/-! ### A core put back -/

@[simp] theorem State.putCore_agenda (s : State) (c : Core) : (s.putCore c).agenda = s.agenda := rfl
@[simp] theorem State.putCore_here (s : State) (c : Core) : (s.putCore c).here = s.here := rfl
@[simp] theorem State.putCore_cur (s : State) (c : Core) : (s.putCore c).cur = s.cur := rfl
@[simp] theorem State.putCore_focus (s : State) (c : Core) : (s.putCore c).focus = s.focus := rfl
@[simp] theorem State.putCore_fresh (s : State) (c : Core) : (s.putCore c).fresh = s.fresh := rfl
@[simp] theorem State.putCore_uids (s : State) (c : Core) : (s.putCore c).uids = s.uids := rfl
@[simp] theorem State.putCore_hb (s : State) (c : Core) : (s.putCore c).hb = s.hb := rfl
@[simp] theorem State.putCore_ns (s : State) (c : Core) : (s.putCore c).ns = s.ns := rfl
@[simp] theorem State.putCore_edgeNs (s : State) (c : Core) : (s.putCore c).edgeNs = s.edgeNs := rfl
@[simp] theorem State.putCore_pkg (s : State) (c : Core) : (s.putCore c).pkg = s.pkg := rfl
@[simp] theorem State.putCore_root (s : State) (c : Core) : (s.putCore c).root = s.root := rfl
@[simp] theorem State.putCore_rootHb (s : State) (c : Core) : (s.putCore c).rootHb = s.rootHb := rfl
@[simp] theorem State.putCore_locked (s : State) (c : Core) : (s.putCore c).locked = s.locked := rfl
@[simp] theorem State.putCore_routed (s : State) (c : Core) : (s.putCore c).routed = s.routed := rfl
@[simp] theorem State.putCore_joined (s : State) (c : Core) : (s.putCore c).joined = s.joined := rfl
@[simp] theorem State.putCore_routes (s : State) (c : Core) : (s.putCore c).routes = s.routes := rfl
@[simp] theorem State.putCore_ports (s : State) (c : Core) : (s.putCore c).ports = s.ports := rfl
@[simp] theorem State.putCore_channels (s : State) (c : Core) : (s.putCore c).channels = s.channels := rfl
@[simp] theorem State.putCore_answers (s : State) (c : Core) : (s.putCore c).answers = s.answers := rfl
@[simp] theorem State.putCore_performedOps (s : State) (c : Core) : (s.putCore c).performedOps = s.performedOps := rfl
@[simp] theorem State.putCore_life (s : State) (c : Core) : (s.putCore c).life = s.life := rfl
@[simp] theorem State.putCore_identity (s : State) (c : Core) : (s.putCore c).identity = s.identity := rfl
@[simp] theorem State.putCore_dev (s : State) (c : Core) : (s.putCore c).dev = s.dev := rfl
@[simp] theorem State.putCore_versions (s : State) (c : Core) : (s.putCore c).versions = s.versions := rfl
@[simp] theorem State.putCore_badLines (s : State) (c : Core) : (s.putCore c).badLines = s.badLines := rfl
@[simp] theorem State.putCore_heldWrites (s : State) (c : Core) : (s.putCore c).heldWrites = s.heldWrites := rfl
@[simp] theorem State.putCore_bmem (s : State) (c : Core) : (s.putCore c).bmem = s.bmem := rfl
@[simp] theorem State.putCore_spad (s : State) (c : Core) : (s.putCore c).spad = s.spad := rfl
@[simp] theorem State.putCore_banks (s : State) (c : Core) : (s.putCore c).banks = s.banks := rfl
@[simp] theorem State.putCore_badBankWords (s : State) (c : Core) : (s.putCore c).badBankWords = s.badBankWords := rfl
@[simp] theorem State.putCore_parity (s : State) (c : Core) : (s.putCore c).parity = s.parity := rfl
@[simp] theorem State.putCore_groups (s : State) (c : Core) : (s.putCore c).groups = s.groups := rfl
@[simp] theorem State.putCore_bankErrors (s : State) (c : Core) : (s.putCore c).bankErrors = s.bankErrors := rfl
@[simp] theorem State.putCore_warps (s : State) (c : Core) : (s.putCore c).warps = s.warps := rfl
@[simp] theorem State.putCore_shadows (s : State) (c : Core) : (s.putCore c).shadows = s.shadows := rfl
@[simp] theorem State.putCore_blocks (s : State) (c : Core) : (s.putCore c).blocks = s.blocks := rfl
@[simp] theorem State.putCore_saved (s : State) (c : Core) : (s.putCore c).saved = s.saved := rfl
@[simp] theorem State.putCore_dieLeaves (s : State) (c : Core) : (s.putCore c).dieLeaves = s.dieLeaves := rfl
@[simp] theorem State.putCore_tasks (s : State) (c : Core) : (s.putCore c).tasks = s.tasks := rfl
@[simp] theorem State.putCore_lastIdx (s : State) (c : Core) : (s.putCore c).lastIdx = s.lastIdx := rfl
@[simp] theorem State.putCore_zeroed (s : State) (c : Core) : (s.putCore c).zeroed = s.zeroed := rfl
@[simp] theorem State.putCore_tables (s : State) (c : Core) : (s.putCore c).tables = s.tables := rfl
@[simp] theorem State.putCore_events (s : State) (c : Core) : (s.putCore c).events = s.events := rfl
@[simp] theorem State.putCore_cpcs (s : State) (c : Core) : (s.putCore c).cpcs = s.cpcs := rfl
@[simp] theorem State.putCore_jobs (s : State) (c : Core) : (s.putCore c).jobs = s.jobs := rfl
@[simp] theorem State.putCore_ladleIn (s : State) (c : Core) : (s.putCore c).ladleIn = s.ladleIn := rfl
@[simp] theorem State.putCore_contexts (s : State) (c : Core) : (s.putCore c).contexts = s.contexts := rfl
@[simp] theorem State.putCore_lastCtx (s : State) (c : Core) : (s.putCore c).lastCtx = s.lastCtx := rfl
@[simp] theorem State.putCore_vdevs (s : State) (c : Core) : (s.putCore c).vdevs = s.vdevs := rfl
@[simp] theorem State.putCore_commands (s : State) (c : Core) : (s.putCore c).commands = s.commands := rfl
@[simp] theorem State.putCore_parts (s : State) (c : Core) : (s.putCore c).parts = s.parts := rfl
@[simp] theorem State.putCore_change (s : State) (c : Core) : (s.putCore c).change = s.change := rfl
@[simp] theorem State.putCore_margins (s : State) (c : Core) : (s.putCore c).margins = s.margins := rfl
@[simp] theorem State.putCore_setpoints (s : State) (c : Core) : (s.putCore c).setpoints = s.setpoints := rfl
@[simp] theorem State.putCore_stretched (s : State) (c : Core) : (s.putCore c).stretched = s.stretched := rfl
@[simp] theorem State.putCore_cap (s : State) (c : Core) : (s.putCore c).cap = s.cap := rfl
@[simp] theorem State.putCore_powerHb (s : State) (c : Core) : (s.putCore c).powerHb = s.powerHb := rfl
@[simp] theorem State.putCore_tripped (s : State) (c : Core) : (s.putCore c).tripped = s.tripped := rfl
@[simp] theorem State.putCore_reserves (s : State) (c : Core) : (s.putCore c).reserves = s.reserves := rfl
@[simp] theorem State.putCore_tests (s : State) (c : Core) : (s.putCore c).tests = s.tests := rfl
@[simp] theorem State.putCore_arrived (s : State) (c : Core) : (s.putCore c).arrived = s.arrived := rfl
@[simp] theorem State.putCore_out (s : State) (c : Core) : (s.putCore c).out = s.out := rfl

TASK DIRECTIONS →
Each entry needs to be written out again, exactly as given.

SOLUTION →
/-! ### A core put back -/

@[simp] theorem State.putCore_agenda (s : State) (c : Core) : (s.putCore c).agenda = s.agenda := rfl
@[simp] theorem State.putCore_here (s : State) (c : Core) : (s.putCore c).here = s.here := rfl
@[simp] theorem State.putCore_cur (s : State) (c : Core) : (s.putCore c).cur = s.cur := rfl
@[simp] theorem State.putCore_focus (s : State) (c : Core) : (s.putCore c).focus = s.focus := rfl
@[simp] theorem State.putCore_fresh (s : State) (c : Core) : (s.putCore c).fresh = s.fresh := rfl
@[simp] theorem State.putCore_uids (s : State) (c : Core) : (s.putCore c).uids = s.uids := rfl
@[simp] theorem State.putCore_hb (s : State) (c : Core) : (s.putCore c).hb = s.hb := rfl
@[simp] theorem State.putCore_ns (s : State) (c : Core) : (s.putCore c).ns = s.ns := rfl
@[simp] theorem State.putCore_edgeNs (s : State) (c : Core) : (s.putCore c).edgeNs = s.edgeNs := rfl
@[simp] theorem State.putCore_pkg (s : State) (c : Core) : (s.putCore c).pkg = s.pkg := rfl
@[simp] theorem State.putCore_root (s : State) (c : Core) : (s.putCore c).root = s.root := rfl
@[simp] theorem State.putCore_rootHb (s : State) (c : Core) : (s.putCore c).rootHb = s.rootHb := rfl
@[simp] theorem State.putCore_locked (s : State) (c : Core) : (s.putCore c).locked = s.locked := rfl
@[simp] theorem State.putCore_routed (s : State) (c : Core) : (s.putCore c).routed = s.routed := rfl
@[simp] theorem State.putCore_joined (s : State) (c : Core) : (s.putCore c).joined = s.joined := rfl
@[simp] theorem State.putCore_routes (s : State) (c : Core) : (s.putCore c).routes = s.routes := rfl
@[simp] theorem State.putCore_ports (s : State) (c : Core) : (s.putCore c).ports = s.ports := rfl
@[simp] theorem State.putCore_channels (s : State) (c : Core) : (s.putCore c).channels = s.channels := rfl
@[simp] theorem State.putCore_answers (s : State) (c : Core) : (s.putCore c).answers = s.answers := rfl
@[simp] theorem State.putCore_performedOps (s : State) (c : Core) : (s.putCore c).performedOps = s.performedOps := rfl
@[simp] theorem State.putCore_life (s : State) (c : Core) : (s.putCore c).life = s.life := rfl
@[simp] theorem State.putCore_identity (s : State) (c : Core) : (s.putCore c).identity = s.identity := rfl
@[simp] theorem State.putCore_dev (s : State) (c : Core) : (s.putCore c).dev = s.dev := rfl
@[simp] theorem State.putCore_versions (s : State) (c : Core) : (s.putCore c).versions = s.versions := rfl
@[simp] theorem State.putCore_badLines (s : State) (c : Core) : (s.putCore c).badLines = s.badLines := rfl
@[simp] theorem State.putCore_heldWrites (s : State) (c : Core) : (s.putCore c).heldWrites = s.heldWrites := rfl
@[simp] theorem State.putCore_bmem (s : State) (c : Core) : (s.putCore c).bmem = s.bmem := rfl
@[simp] theorem State.putCore_spad (s : State) (c : Core) : (s.putCore c).spad = s.spad := rfl
@[simp] theorem State.putCore_banks (s : State) (c : Core) : (s.putCore c).banks = s.banks := rfl
@[simp] theorem State.putCore_badBankWords (s : State) (c : Core) : (s.putCore c).badBankWords = s.badBankWords := rfl
@[simp] theorem State.putCore_parity (s : State) (c : Core) : (s.putCore c).parity = s.parity := rfl
@[simp] theorem State.putCore_groups (s : State) (c : Core) : (s.putCore c).groups = s.groups := rfl
@[simp] theorem State.putCore_bankErrors (s : State) (c : Core) : (s.putCore c).bankErrors = s.bankErrors := rfl
@[simp] theorem State.putCore_warps (s : State) (c : Core) : (s.putCore c).warps = s.warps := rfl
@[simp] theorem State.putCore_shadows (s : State) (c : Core) : (s.putCore c).shadows = s.shadows := rfl
@[simp] theorem State.putCore_blocks (s : State) (c : Core) : (s.putCore c).blocks = s.blocks := rfl
@[simp] theorem State.putCore_saved (s : State) (c : Core) : (s.putCore c).saved = s.saved := rfl
@[simp] theorem State.putCore_dieLeaves (s : State) (c : Core) : (s.putCore c).dieLeaves = s.dieLeaves := rfl
@[simp] theorem State.putCore_tasks (s : State) (c : Core) : (s.putCore c).tasks = s.tasks := rfl
@[simp] theorem State.putCore_lastIdx (s : State) (c : Core) : (s.putCore c).lastIdx = s.lastIdx := rfl
@[simp] theorem State.putCore_zeroed (s : State) (c : Core) : (s.putCore c).zeroed = s.zeroed := rfl
@[simp] theorem State.putCore_tables (s : State) (c : Core) : (s.putCore c).tables = s.tables := rfl
@[simp] theorem State.putCore_events (s : State) (c : Core) : (s.putCore c).events = s.events := rfl
@[simp] theorem State.putCore_cpcs (s : State) (c : Core) : (s.putCore c).cpcs = s.cpcs := rfl
@[simp] theorem State.putCore_jobs (s : State) (c : Core) : (s.putCore c).jobs = s.jobs := rfl
@[simp] theorem State.putCore_ladleIn (s : State) (c : Core) : (s.putCore c).ladleIn = s.ladleIn := rfl
@[simp] theorem State.putCore_contexts (s : State) (c : Core) : (s.putCore c).contexts = s.contexts := rfl
@[simp] theorem State.putCore_lastCtx (s : State) (c : Core) : (s.putCore c).lastCtx = s.lastCtx := rfl
@[simp] theorem State.putCore_vdevs (s : State) (c : Core) : (s.putCore c).vdevs = s.vdevs := rfl
@[simp] theorem State.putCore_commands (s : State) (c : Core) : (s.putCore c).commands = s.commands := rfl
@[simp] theorem State.putCore_parts (s : State) (c : Core) : (s.putCore c).parts = s.parts := rfl
@[simp] theorem State.putCore_change (s : State) (c : Core) : (s.putCore c).change = s.change := rfl
@[simp] theorem State.putCore_margins (s : State) (c : Core) : (s.putCore c).margins = s.margins := rfl
@[simp] theorem State.putCore_setpoints (s : State) (c : Core) : (s.putCore c).setpoints = s.setpoints := rfl
@[simp] theorem State.putCore_stretched (s : State) (c : Core) : (s.putCore c).stretched = s.stretched := rfl
@[simp] theorem State.putCore_cap (s : State) (c : Core) : (s.putCore c).cap = s.cap := rfl
@[simp] theorem State.putCore_powerHb (s : State) (c : Core) : (s.putCore c).powerHb = s.powerHb := rfl
@[simp] theorem State.putCore_tripped (s : State) (c : Core) : (s.putCore c).tripped = s.tripped := rfl
@[simp] theorem State.putCore_reserves (s : State) (c : Core) : (s.putCore c).reserves = s.reserves := rfl
@[simp] theorem State.putCore_tests (s : State) (c : Core) : (s.putCore c).tests = s.tests := rfl
@[simp] theorem State.putCore_arrived (s : State) (c : Core) : (s.putCore c).arrived = s.arrived := rfl
@[simp] theorem State.putCore_out (s : State) (c : Core) : (s.putCore c).out = s.out := rfl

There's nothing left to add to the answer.